O Poder Executivo elaborou projeto de lei que normatiza o financiamento à exportação de bens e serviços pelo Banco Nacional do Desencolvimento Econômico e Social (BNDES). Trata-se do PL 5719/2023 que, atualmente, está pendente de Despacho pelo presidente da Câmara dos Deputados.
O projeto introduz novas diretrizes para o financiamento à exportação de serviços pelo BNDES, com o intuito de viabilizar a retomada dessa política pública em linha com os padrões internacionais mais eficazes. A proposta ganha força em meio à importante decisão do Tribunal de Contas da União (TCU) em processo que apurou eventuais irregularidades em operações de crédito realizadas pelo banco de fomento, destinadas a empreendimentos rodoviários no exterior.

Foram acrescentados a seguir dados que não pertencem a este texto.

-- ==== Sys2Proof/Laws/Oid.lean ====
section
/-! SUPPORT. The identifier and the default of every named object, for rewriting (R171). -/

namespace Sys2Proof.Machine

Na ocasião, o Plenário do TCU decidiu, por maioria, acolher integralmente as defesas de ex-gestores e técnicos do BNDES que participaram das operações em questão, entendendo pela ausência de erro grosseiro e dolo em suas condutas. O voto vencedor do julgamento, proferido em revisão pelo ministro Vital do Rêgo, ponderou que o termo “exportação de serviços” é de natureza jurídica indeterminada, notadamente caracterizado pela entrada de moeda estrangeira na balança comercial brasileira.
O resultado do julgamento tem extrema relevância para o cenário nacional, pois confere uma sólida base de segurança jurídica para a retomada e implementação de políticas públicas semelhantes no país, em consonância com as disposições estabelecidas no PL 5719/2023. Para tanto, o art. 1º desse projeto autoriza a criação de subsidiárias pelo BNDES – que, inclusive, poderão financiar operações de crédito no exterior – seguindo o espírito da Lei nº 11.908/20091.
Outra relevante proposta do PL 5719/2023 é alteração da Lei n°10.184/2001 por meio da inclusão dos artigos 3-A e 3-B, que delineiam as modalidades de apoio oferecidas pelo BNDES para operações de financiamento no comércio exterior, abrangendo tanto as fases pré-embarque quanto as pós-embarque2.
Com relação ao art. 3-A, o § 1º 3 esclarece que o financiamento concedido pelo BNDES às exportações de serviços estará sujeito às diretrizes e às orientações estabelecidas em regulamento pelo Poder Executivo federal, especialmente em relação à elegibilidade e comprovação das exportações. Quanto aos modos de prestação desses serviços, serão observadas as definições internacionais de exportação de serviços estipuladas pelo Acordo Geral sobre o Comércio de Serviços (GATS) da Organização Mundial do Comércio (OMC)4 , vigente desde janeiro de 19955.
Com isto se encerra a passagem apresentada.